Fabrizio and Gina start an affair. He introduces her to Cesare, and they read from various philosophical works and reflect on Italy's fascist past. Gina believes that she is in love with Fabrizio but does not tell him, convinced that their relationship will not last. She has a nightly phone conversation with an unseen person whom she addresses as "doctor". Increasingly hysterical, she talks about her inability to sleep and her constant anxieties, and blames her collocutor for sending her away to Parma as a possible means to get rid of her.

A few days later, Fabrizio runs into Gina who is just coming out of a hotel with a man whom she had a short sexual encounter with. Fabrizio leaves angrily. Later that night, Gina soothes Fabrizio, telling him how glad she is that he is still not a mature man with a wife and family.

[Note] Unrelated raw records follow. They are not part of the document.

/-- The dependencies that an entry names, and values that only some numbers of its range keep (step 5 of R480). -/
def dependsOk (s : State) (r : Reader) (i j : Nat) (v : List Byte) : Bool :=
  let n := leNat v
  let t := withVal s i j v
  let fam := familyOf i
  if fam = 0x2100 then (if j = 1 then decide (fnSum t 1 ≤ 4096) else if j = 2 then decide (fnSum t 2 ≤ 65536) else true)
  else if fam = 0x2400 then
    (if j = 1 then memoryFits t && decide (param s i 2 < n) && (i ≠ 0x2404 || watersOk t)
     else if j = 2 then decide (n < min (param s i 1) (poolOf s (i - 0x2400)).count) && (i ≠ 0x2404 || watersOk t)
     else if j = 9 then watersOk t && decide (param s 0x4820 7 ≤ n)
     else watersOk t)
  else if i = 0x3010 ∧ j = 8 then memoryFits t
  else if i = 0x4820 ∧ j = 3 then decide (n ≤ param s 0x4850 1)
  else if i = 0x4850 ∧ j = 1 then decide (param s 0x4820 3 ≤ n)
  else if i = 0x4820 ∧ j = 7 then decide (n ≤ param s 0x2404 9)
  else if i = 0x4890 then initOk v
  else if i = 0x5000 ∧ j = 3 then decide (n % 4096 = 0)
  else if i = 0x5000 ∧ j = 6 then decide (n % 65536 ≠ 0) && decide (n / 65536 ≠ 0)
  else if i = 0x5830 then retireOk s v
  else if i = 0x6000 ∧ j = 11 then rising (v.map (·.toNat))
  else if i = 0x6000 ∧ j = 12 then rising [leNat (v.take 4), leNat ((v.drop 4).take 4), leNat (v.drop 8)]
  else if i = 0x8000 ∧ j = 2 then defaultPrio r.eventSel ≠ 0 || n.testBit 1
  else if i = 0x8100 then domainCode n
  else if i = 0x9020 then Crypto.onCurve (beNat (v.take 32)) (beNat (v.drop 32))
  else if fam = 0x4000 ∧ j = 5 then n = 1 || (n = 2 && !restoreRefused s (i - 0x4000))
  else if i = 0x1100 ∧ j = 13 then n = 0x5A5A0001 || (n = 0x5A5A0002 && s.dict.armed)
  else true

/-- The entry may be written in the present state (step 6 of R480; R50, R273, R472). -/
def stateAdmits (s : State) (i j : Nat) : Bool :=
  if familyOf i = 0x2100 ∧ (j = 1 ∨ j = 5) then !s.host.vfEnable
  else if i = 0x5800 ∧ j = 4 then s.cip.slots.isEmpty
  else if i = 0x6000 ∧ 11 ≤ j ∧ j ≤ 18 then s.tce.state = .off || s.tce.state = .fault
  else true

/-- The principal and the life-cycle state admit the operation (step 2 of R480; R477, R478, R557, R566). -/
def admits (s : State) (r : Reader) (op : DictOp) (e : Entry) : Bool :=
  e.mask.testBit s.lc.state && (r.prin &&& (if op.isWrite then e.wr else e.rd)) ≠ 0 &&
    !(op.isWrite && decide (op.index = 0x8100) && !r.all && domainCode (leNat op.value) && !hostDomain (leNat op.value)) &&
    !(op.isWrite && decide (op.index = 0x9020) && s.lc.state ≠ 1)

/-- The value has the type's length, or one that it allows (step 4 of R480; R490). -/
def lengthOk (e : Entry) (v : List Byte) : Bool := if e.kind = .blobUpTo then decide (v.length ≤ e.len) else v.length = e.len

/-- The value lies within its range (step 5 of R480; R475). -/
def inRange (e : Entry) (v : List Byte) : Bool :=
  match e.kind with
  | .blob => true
  | .blobUpTo => true
  | .signed => decide (e.lo ≤ signedOf e.len (leNat v)) && decide (signedOf e.len (leNat v) ≤ e.hi)
  | .unsigned => decide (e.lo ≤ (leNat v : Int)) && decide ((leNat v : Int) ≤ e.hi)
  | .bool => decide (leNat v ≤ 1)

/-- Steps 1 to 6 of R480: the status of the first check that fails. -/
def checkOp (s : State) (r : Reader) (op : DictOp) : Option Status :=
  match findEntry op.index op.sub with
  | none => some .invalidField
  | some e =>
    if !admits s r op e then some .accessDenied
    else if !op.isWrite then none
    else if e.acc = .ro then some .accessDenied
    else if !lengthOk e op.value then some .invalidField
    else if !inRange e op.value || !dependsOk s r op.index op.sub op.value then some .invalidField
    else if !stateAdmits s op.index op.sub then some .stateConflict
    else none

/-- Keep the reader's copies of the entries of session scope (R479). -/
def keepCopies (src : DictSrc) (r : Reader) (s : State) : State :=
  let fn := fun f => updFn f (fun x => { x with streamSel := r.streamSel, keySel := r.keySel, eventSel := r.eventSel, logIdx := r.logIdx,
                                                blockSel := r.blockSel }) s
  match src with
  | .cmd _ => fn r.fn
  | .window f => fn f
  | .staxa id => updSession id (fun x => { x with streamSel := r.streamSel, keySel := r.keySel, eventSel := r.eventSel,
                                                  logIdx := r.logIdx, blockSel := r.blockSel }) s
  | .row => s

/-- A write of `StreamFlags`: WriteFailed is cleared by the owner of the stream or MGMT (R151, R476). -/
def clearFlags (r : Reader) (n : Nat) (s : State) : State :=
  if n.testBit 7 && (seenStream s r).isSome then updStream r.streamSel (fun x => { x with writeFailed := false }) s else s

/-- A write of `StaxaKey` (R488). -/
def putStaxaKey (k : Nat) (v : List Byte) (s : State) : State :=
  let keys := if v.all (· == 0#8) then Tab.del s.staxa.keys k else Tab.put s.staxa.keys k (BitVec.ofNat 256 (beNat v))
  { s with staxa := { s.staxa with keys := keys } }

/-- A write of `ReplaceAcknowledge`, of `LoopSatFlags` (R441, R472). -/
def ackCauses (n : Nat) (s : State) : State :=
  let keep := (List.range 4).foldl (fun (a : BitVec 32) b =>
    if s.health.causes.getLsbD b && (!n.testBit b || causeHolds s b) then a ||| BitVec.ofNat 32 (2 ^ b) else a) 0#32
  { s with health := { s.health with causes := keep } }
def clearSat (n : Nat) (s : State) : State := { s with tce := { s.tce with sat := s.tce.sat &&& ~~~BitVec.ofNat 64 n } }

/-- A write of `DomainReset`: it completes when the domain is ready, or at once for a powered-down domain (R546, R554, R557). -/
def writeReset (src : DictSrc) (code : Nat) (s : State) : Option DictAns × State :=
  if !(s.resets.any fun r => r.code == code && !r.deferred) && poweredDown s code then
    (some { st := .success }, startReset code 5 [] s)
  else (none, startReset code 5 [src] s)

Fabrizio, Gina and Cesare meet with Puck, an old lover and friend of Gina's who has been living off land owned by his father his entire life and has never held a job. Facing bankruptcy and an uncertain future, he laments the changing times. When Fabrizio confronts him with his habitual attitude, Gina slaps Fabrizio for insulting Puck. Soon after, she returns to Milan.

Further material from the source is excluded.